The lecture videos, in English with English subtitles, are the core of the MOOC. «It's been a challenge», says Stefania Saviolo, head of the Luxury and Fashion Knowledge Center at SDA Bocconi. «Before filming we had to revise our educational purpose. The attention of the online viewers decreases after five minutes. We had to retain it by being focused, accurate, concise. We chose case-studies familiar to people from all over the world». A MOOC is not your average e-learning program. Students will answer questions and polls in real time, interact with teachers and with each other. Knowledge is fed by confrontation and Saviolo expects students to give a significant contribution to the course. There's also an ethical side to it. «We share contents with people all over the world. Many of them cannot afford to attend a top ranking university. It's revolutionary, isn't?».

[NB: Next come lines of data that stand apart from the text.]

-- ==== Sys2Proof/Laws/Vector.lean ====
section
/-! SUPPORT. Vector accesses: what a lane-masked read answers and what a lane-masked write leaves. -/

namespace Sys2Proof.Machine

/-! ### Outcomes in sequence -/

@[simp] theorem andThen_next {α β : Type} (a : α) (f : α → Res β) :
    andThen (.next a : Res α) f = f a := rfl

/-- An answer of two outcomes in sequence is an answer of both. -/
theorem andThen_eq_next {α β : Type} {o : Res α} {f : α → Res β} {b : β} :
    andThen o f = .next b ↔ ∃ a, o = .next a ∧ f a = .next b := by
  cases o <;> simp [andThen]

/-! ### Addresses of lanes -/

theorem pixelAddr_zero (base : Addr) : pixelAddr base 0 = base := by simp [pixelAddr]

theorem pixelAddr_succ (base : Addr) (j : Nat) : pixelAddr base j + 4 = pixelAddr base (j + 1) := by
  unfold pixelAddr
  rw [Nat.mul_succ, BitVec.ofNat_add, BitVec.add_assoc]
  rfl

theorem pixelAddr_add (base : Addr) (i j : Nat) :
    pixelAddr (pixelAddr base i) j = pixelAddr base (i + j) := by
  unfold pixelAddr
  rw [Nat.mul_add, BitVec.ofNat_add, BitVec.add_assoc]

theorem ofPixel_iff (a c : Addr) : ofPixel a c ↔ (c - a).toNat < 4 := by
  unfold ofPixel
  constructor
  · rintro (rfl | rfl | rfl | rfl) <;> bv_omega
  · intro h
    bv_omega

/-- Pixels of a buffer at most 2^30 pixels long have no byte in common. -/
theorem ofPixel_unique {base c : Addr} {i j : Nat} (hi : i < 2 ^ 30) (hj : j < 2 ^ 30)
    (h : ofPixel (pixelAddr base i) c) (h' : ofPixel (pixelAddr base j) c) : i = j := by
  rw [ofPixel_iff] at h h'
  unfold pixelAddr at h h'
  bv_omega

theorem bufferHolds_eq_true {base : Addr} {n : Nat} {a : Addr} :
    bufferHolds base n a = true ↔ ∃ j, j < n ∧ ofPixel (pixelAddr base j) a := by
  simp [bufferHolds, ofPixel_iff]

theorem bufferHolds_eq_false {base : Addr} {n : Nat} {a : Addr} :
    bufferHolds base n a = false ↔ ∀ j, j < n → ¬ ofPixel (pixelAddr base j) a := by
  rw [← Bool.not_eq_true, bufferHolds_eq_true]
  simp only [not_exists, not_and]

theorem bufferBacked_iff {cfg : Params} {base : Addr} {n : Nat} :
    bufferBacked cfg base n = true ↔ ∀ j, j < n → pixelBacked cfg (pixelAddr base j) = true := by
  simp [bufferBacked]

/-! ### Single accesses -/

theorem checkByte_of_plain {cfg : Params} {a : Addr} (h : plainAt cfg a = true) :
    checkByte cfg a = .next () := by
  unfold plainAt at h
  rw [beq_iff_eq] at h
  simp [checkByte, h]

theorem plain_of_checkByte {cfg : Params} {a : Addr} {u : Unit} (h : checkByte cfg a = .next u) :
    plainAt cfg a = true := by
  unfold checkByte at h
  unfold plainAt
  split at h <;> simp_all

theorem checkPixel_iff {cfg : Params} {a : Addr} :
    checkPixel cfg a = .next () ↔ pixelBacked cfg a = true := by
  unfold pixelBacked checkPixel
  simp only [Bool.and_eq_true]
  constructor
  · intro h
    obtain ⟨_, h0, h⟩ := andThen_eq_next.mp h
    obtain ⟨_, h1, h⟩ := andThen_eq_next.mp h
    obtain ⟨_, h2, h3⟩ := andThen_eq_next.mp h
    exact ⟨⟨⟨plain_of_checkByte h0, plain_of_checkByte h1⟩, plain_of_checkByte h2⟩, plain_of_checkByte h3⟩
  · rintro ⟨⟨⟨h0, h1⟩, h2⟩, h3⟩
    rw [checkByte_of_plain h0, checkByte_of_plain h1, checkByte_of_plain h2, checkByte_of_plain h3]
    rfl

theorem memRead_of_backed {cfg : Params} {m : Memory} {a : Addr} (h : pixelBacked cfg a = true) :
    memRead cfg m a = .next (readPixel m a) := by
  rw [memRead, checkPixel_iff.mpr h, andThen_next]

theorem memWrite_of_backed {cfg : Params} {m : Memory} {a : Addr} {p : Pixel}
    (h : pixelBacked cfg a = true) : memWrite cfg m a p = .next (writePixel m a p) := by
  rw [memWrite, checkPixel_iff.mpr h, andThen_next]

theorem memRead_eq_next {cfg : Params} {m : Memory} {a : Addr} {p : Pixel}
    (h : memRead cfg m a = .next p) : p = readPixel m a := by
  obtain ⟨_, _, h⟩ := andThen_eq_next.mp h
  simpa using h.symm

theorem memWrite_eq_next {cfg : Params} {m m' : Memory} {a : Addr} {p : Pixel}
    (h : memWrite cfg m a p = .next m') : m' = writePixel m a p := by
  obtain ⟨_, _, h⟩ := andThen_eq_next.mp h
  simpa using h.symm

/-! ### The span mask -/

@[simp] theorem length_spanMaskFrom (k : Nat) : ∀ w i : Nat, (spanMaskFrom k i w).length = w
  | 0, _ => rfl
  | w + 1, i => by simp [spanMaskFrom, length_spanMaskFrom k w (i + 1)]

theorem activeCount_le (w : Nat) (n : Word) : activeCount w n ≤ w := Nat.min_le_right _ _

theorem count_le (l : Lanes) : l.count ≤ 16 := by cases l <;> decide

theorem count_pos (l : Lanes) : 0 < l.count := by cases l <;> decide

theorem active_ne_inactive : inactiveLane ≠ activeLane := by decide

theorem spanMaskFrom_head (k i w : Nat) :
    (spanMaskFrom k i (w + 1)) = (if i < k then activeLane else inactiveLane) :: spanMaskFrom k (i + 1) w :=
  rfl

theorem laneEnables_spanMask (k : Nat) :
    ∀ w i : Nat, laneEnables (spanMaskFrom k i w) = (List.range' i w).map fun j => decide (j < k)
  | 0, _ => rfl
  | w + 1, i => by
    have ih := laneEnables_spanMask k w (i + 1)
    unfold laneEnables at ih ⊢
    rw [spanMaskFrom_head, List.map_cons, ih, List.range'_succ, List.map_cons]
    congr 1
    split <;> simp_all [activeLane, inactiveLane]

/-! ### Vectors given lane by lane -/

/-- The vector of w lanes whose lane j is `f j`. -/
def lanesOf (w : Nat) (f : Nat → Pixel) : PixelVector := (List.range' 0 w).map f

@[simp] theorem length_lanesOf (w : Nat) (f : Nat → Pixel) : (lanesOf w f).length = w := by
  simp [lanesOf]

theorem lanesOf_congr {w : Nat} {f g : Nat → Pixel} (h : ∀ j, j < w → f j = g j) :
    lanesOf w f = lanesOf w g :=
  List.map_congr_left fun j hj => h j (by simpa using hj)

theorem zipWith_lanesOf (w : Nat) (op : Pixel → Pixel → Pixel) (f g : Nat → Pixel) :
    List.zipWith op (lanesOf w f) (lanesOf w g) = lanesOf w fun j => op (f j) (g j) := by
  unfold lanesOf
  generalize List.range' 0 w = l
  induction l with
  | nil => rfl
  | cons a l ih => simp [ih]

theorem replicate_eq_lanesOf (w : Nat) (p : Pixel) : List.replicate w p = lanesOf w fun _ => p := by
  simp [lanesOf, List.map_const']

theorem all_lanesOf (w : Nat) (f : Nat → Pixel) (q : Pixel → Bool) :
    (lanesOf w f).all q = true ↔ ∀ j, j < w → q (f j) = true := by
  simp [lanesOf]

theorem eq_lanesOf (V : PixelVector) : V = lanesOf V.length fun j => V.getD j 0 := by
  apply List.ext_getElem (by simp)
  intro j h1 h2
  simp [lanesOf, List.getD_eq_getElem?_getD, h1]

/-! ### Vector reads (rule R55) -/

/-- What lane j of a vector read with k active lanes holds. -/
def laneRead (m : Memory) (base : Addr) (k j : Nat) : Pixel :=
  if j < k then readPixel m (pixelAddr base j) else 0

theorem vecRead_from {cfg : Params} {m : Memory} {base : Addr} {k : Nat} :
    ∀ {w i : Nat}, (∀ j, i ≤ j → j < i + w → j < k → pixelBacked cfg (pixelAddr base j) = true) →
      vecRead cfg m (pixelAddr base i) (spanMaskFrom k i w) =
        .next ((List.range' i w).map (laneRead m base k))
  | 0, _, _ => rfl
  | w + 1, i, h => by
    have ih := vecRead_from (m := m) (w := w) (i := i + 1) fun j h1 h2 h3 => h j (by omega) (by omega) h3
    rw [spanMaskFrom_head, vecRead, pixelAddr_succ, ih, List.range'_succ, List.map_cons]
    by_cases hi : i < k
    · simp only [hi, if_true, memRead_of_backed (h i (le_refl i) (by omega) hi), andThen_next, laneRead]
    · simp only [hi, if_false, active_ne_inactive, andThen_next, laneRead]

/-- A vector read of a backed buffer answers, and its lanes are the pixels of the active lanes and 0. -/
theorem vecRead_span {cfg : Params} {m : Memory} {base : Addr} {w : Nat} {n : Word}
    (h : bufferBacked cfg base (activeCount w n) = true) :
    vecRead cfg m base (spanMask w n) = .next (lanesOf w (laneRead m base (activeCount w n))) := by
  have := vecRead_from (m := m) (w := w) (i := 0) fun j _ _ h3 => bufferBacked_iff.mp h j h3
  rwa [pixelAddr_zero] at this

/-- A vector read that answers has these lanes. -/
theorem vecRead_from_next {cfg : Params} {m : Memory} {base : Addr} {k : Nat} :
    ∀ {w i : Nat} {V : PixelVector}, vecRead cfg m (pixelAddr base i) (spanMaskFrom k i w) = .next V →
      V = (List.range' i w).map (laneRead m base k) ∧
        ∀ j, i ≤ j → j < i + w → j < k → pixelBacked cfg (pixelAddr base j) = true
  | 0, _, V, h => by
    have : V = [] := by simpa [spanMaskFrom, vecRead] using h.symm
    exact ⟨by simp [this], fun j h1 h2 _ => by omega⟩
  | w + 1, i, V, h => by
    rw [spanMaskFrom_head, vecRead, pixelAddr_succ] at h
    obtain ⟨p, hp, h⟩ := andThen_eq_next.mp h
    obtain ⟨ps, hps, h⟩ := andThen_eq_next.mp h
    obtain ⟨rfl, hb⟩ := vecRead_from_next hps
    have hV : V = p :: (List.range' (i + 1) w).map (laneRead m base k) := by simpa using h.symm
    by_cases hi : i < k
    · simp only [hi, if_true] at hp
      refine ⟨?_, fun j h1 h2 h3 => ?_⟩
      · rw [hV, List.range'_succ, List.map_cons, laneRead, if_pos hi, memRead_eq_next hp]
      · by_cases hj : j = i
        · subst hj
          obtain ⟨_, hc, _⟩ := andThen_eq_next.mp hp
          exact checkPixel_iff.mp hc
        · exact hb j (by omega) (by omega) h3
    · simp only [hi, if_false, active_ne_inactive, Host.Outcome.next.injEq] at hp
      refine ⟨?_, fun j h1 h2 h3 => by omega⟩
      rw [hV, List.range'_succ, List.map_cons, laneRead, if_neg hi, ← hp]

theorem vecRead_span_next {cfg : Params} {m : Memory} {base : Addr} {w : Nat} {n : Word}
    {V : PixelVector} (h : vecRead cfg m base (spanMask w n) = .next V) :
    V = lanesOf w (laneRead m base (activeCount w n)) ∧
      bufferBacked cfg base (activeCount w n) = true := by
  have h' : vecRead cfg m (pixelAddr base 0) (spanMaskFrom (activeCount w n) 0 w) = .next V := by
    rw [pixelAddr_zero]; exact h
  obtain ⟨hV, hb⟩ := vecRead_from_next h'
  exact ⟨hV, bufferBacked_iff.mpr fun j hj =>
    hb j (Nat.zero_le _) (by have := activeCount_le w n; omega) hj⟩

/-! ### Vector writes (rule R56) -/

/-- The memory after lanes i, …, i + w - 1 below k were stored, lane j holding `f j`. -/
def storeLanes (base : Addr) (k : Nat) (f : Nat → Pixel) : Nat → Nat → Memory → Memory
  | _, 0, m => m
  | i, w + 1, m =>
    storeLanes base k f (i + 1) w (if i < k then writePixel m (pixelAddr base i) (f i) else m)

theorem vecWrite_from {cfg : Params} {base : Addr} {k : Nat} {f : Nat → Pixel} :
    ∀ {w i : Nat} {m : Memory},
      (∀ j, i ≤ j → j < i + w → j < k → pixelBacked cfg (pixelAddr base j) = true) →
      vecWrite cfg m (pixelAddr base i) (spanMaskFrom k i w) ((List.range' i w).map f) =
        .next (storeLanes base k f i w m)
  | 0, _, _, _ => rfl
  | w + 1, i, m, h => by
    rw [spanMaskFrom_head, List.range'_succ, List.map_cons, vecWrite, pixelAddr_succ]
    have ih := fun m' => vecWrite_from (f := f) (w := w) (i := i + 1) (m := m')
      fun j h1 h2 h3 => h j (by omega) (by omega) h3
    by_cases hi : i < k
    · simp only [hi, if_true, memWrite_of_backed (h i (le_refl i) (by omega) hi), andThen_next,
        storeLanes, ih]
    · simp only [hi, if_false, active_ne_inactive, andThen_next, storeLanes, ih]

/-- A vector write to a backed buffer answers, with the active lanes stored. -/
theorem vecWrite_span {cfg : Params} {m : Memory} {base : Addr} {w : Nat} {n : Word} {f : Nat → Pixel}
    (h : bufferBacked cfg base (activeCount w n) = true) :
    vecWrite cfg m base (spanMask w n) (lanesOf w f) =
      .next (storeLanes base (activeCount w n) f 0 w m) := by
  have := vecWrite_from (f := f) (m := m) (w := w) (i := 0) fun j _ _ h3 => bufferBacked_iff.mp h j h3
  rwa [pixelAddr_zero] at this

theorem vecWrite_from_next {cfg : Params} {base : Addr} {k : Nat} {f : Nat → Pixel} :
    ∀ {w i : Nat} {m m' : Memory},
      vecWrite cfg m (pixelAddr base i) (spanMaskFrom k i w) ((List.range' i w).map f) = .next m' →
      m' = storeLanes base k f i w m ∧
        ∀ j, i ≤ j → j < i + w → j < k → pixelBacked cfg (pixelAddr base j) = true
  | 0, _, m, m', h => by
    have : m' = m := by simpa [spanMaskFrom, vecWrite] using h.symm
    exact ⟨this, fun j h1 h2 _ => by omega⟩
  | w + 1, i, m, m', h => by
    rw [spanMaskFrom_head, List.range'_succ, List.map_cons, vecWrite, pixelAddr_succ] at h
    obtain ⟨m1, h1, h⟩ := andThen_eq_next.mp h
    obtain ⟨rfl, hb⟩ := vecWrite_from_next h
    by_cases hi : i < k
    · simp only [hi, if_true] at h1
      have hm := memWrite_eq_next h1
      refine ⟨by simp only [storeLanes, hi, if_true, hm], fun j h2 h3 h4 => ?_⟩
      by_cases hj : j = i
      · subst hj
        obtain ⟨_, hc, _⟩ := andThen_eq_next.mp h1
        exact checkPixel_iff.mp hc
      · exact hb j (by omega) (by omega) h4
    · simp only [hi, if_false, active_ne_inactive, Host.Outcome.next.injEq] at h1
      exact ⟨by simp only [storeLanes, hi, if_false, h1], fun j _ _ h4 => by omega⟩

theorem vecWrite_span_next {cfg : Params} {m m' : Memory} {base : Addr} {w : Nat} {n : Word}
    {f : Nat → Pixel} (h : vecWrite cfg m base (spanMask w n) (lanesOf w f) = .next m') :
    m' = storeLanes base (activeCount w n) f 0 w m ∧
      bufferBacked cfg base (activeCount w n) = true := by
  have h' : vecWrite cfg m (pixelAddr base 0) (spanMaskFrom (activeCount w n) 0 w)
      ((List.range' 0 w).map f) = .next m' := by rw [pixelAddr_zero]; exact h
  obtain ⟨hm, hb⟩ := vecWrite_from_next h'
  exact ⟨hm, bufferBacked_iff.mpr fun j hj =>
    hb j (Nat.zero_le _) (by have := activeCount_le w n; omega) hj⟩

theorem powerOn_storeLanes {base : Addr} {k : Nat} {f : Nat → Pixel} :
    ∀ {w i : Nat} {m : Memory}, (storeLanes base k f i w m).powerOn = m.powerOn
  | 0, _, _ => rfl
  | w + 1, i, m => by
    rw [storeLanes, powerOn_storeLanes]
    split <;> rfl

theorem wf_storeLanes {base : Addr} {k : Nat} {f : Nat → Pixel} :
    ∀ {w i : Nat} {m : Memory}, Memory.wf m = true → Memory.wf (storeLanes base k f i w m) = true
  | 0, _, _, h => h
  | w + 1, i, m, h => by
    rw [storeLanes]
    refine wf_storeLanes ?_
    split
    · exact wf_writePixel _ _ h
    · exact h

/-- The bytes that are in none of the stored lanes stay. -/
theorem byteAt_storeLanes_other {base : Addr} {k : Nat} {f : Nat → Pixel} {c : Addr} :
    ∀ {w i : Nat} {m : Memory}, Memory.wf m = true →
      (∀ j, i ≤ j → j < i + w → j < k → ¬ ofPixel (pixelAddr base j) c) →
      byteAt (storeLanes base k f i w m) c = byteAt m c
  | 0, _, _, _, _ => rfl
  | w + 1, i, m, h, hc => by
    have h' : Memory.wf (if i < k then writePixel m (pixelAddr base i) (f i) else m) = true := by
      split
      · exact wf_writePixel _ _ h
      · exact h
    rw [storeLanes, byteAt_storeLanes_other h' fun j h1 h2 h3 => hc j (by omega) (by omega) h3]
    split
    · rename_i hi
      exact byteAt_writePixel_other h _ (hc i (le_refl i) (by omega) hi)
    · rfl

/-- A stored lane reads as it was stored. -/
theorem readPixel_storeLanes {base : Addr} {k : Nat} {f : Nat → Pixel} {j : Nat} :
    ∀ {w i : Nat} {m : Memory}, Memory.wf m = true → i + w ≤ 2 ^ 30 → i ≤ j → j < i + w → j < k →
      readPixel (storeLanes base k f i w m) (pixelAddr base j) = f j
  | 0, i, _, _, _, h1, h2, _ => by omega
  | w + 1, i, m, h, hw, h1, h2, h3 => by
    have h' : Memory.wf (if i < k then writePixel m (pixelAddr base i) (f i) else m) = true := by
      split
      · exact wf_writePixel _ _ h
      · exact h
    rw [storeLanes]
    by_cases hj : j = i
    · subst hj
      have : readPixel (storeLanes base k f (j + 1) w
          (if j < k then writePixel m (pixelAddr base j) (f j) else m)) (pixelAddr base j) =
          readPixel (if j < k then writePixel m (pixelAddr base j) (f j) else m) (pixelAddr base j) :=
        readPixel_congr fun c hc => byteAt_storeLanes_other h' fun j' h4 h5 _ hc' => by
          have := ofPixel_unique (by omega) (by omega) hc hc'
          omega
      rw [this, if_pos h3, readPixel_writePixel_same h]
    · exact readPixel_storeLanes h' (by omega) (by omega) (by omega) h3

end Sys2Proof.Machine
end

The course aims to provide an in-depth understanding of the global fashion and luxury business. «It's meant for everyone who's interested in fashion as a business: managers, Economy and Fashion students, consumers», says Erica Corbellini, Director of the Master in Fashion, Experience & Design Management. Thinking fashion as craftsmanship is diminishing. Students will learn that fashion has a cogent business logic and will discover that its brands are trailblazers in the new media and social networks arena. The course has also an implicit message: «The University gives you the keys to understand the world. And if you understand it, you will rule it and not be ruled». The experience has inspired blended learning practices: Corbellini will show MOOC videos to her students. «Furthermore, MOOC has made me a better teacher».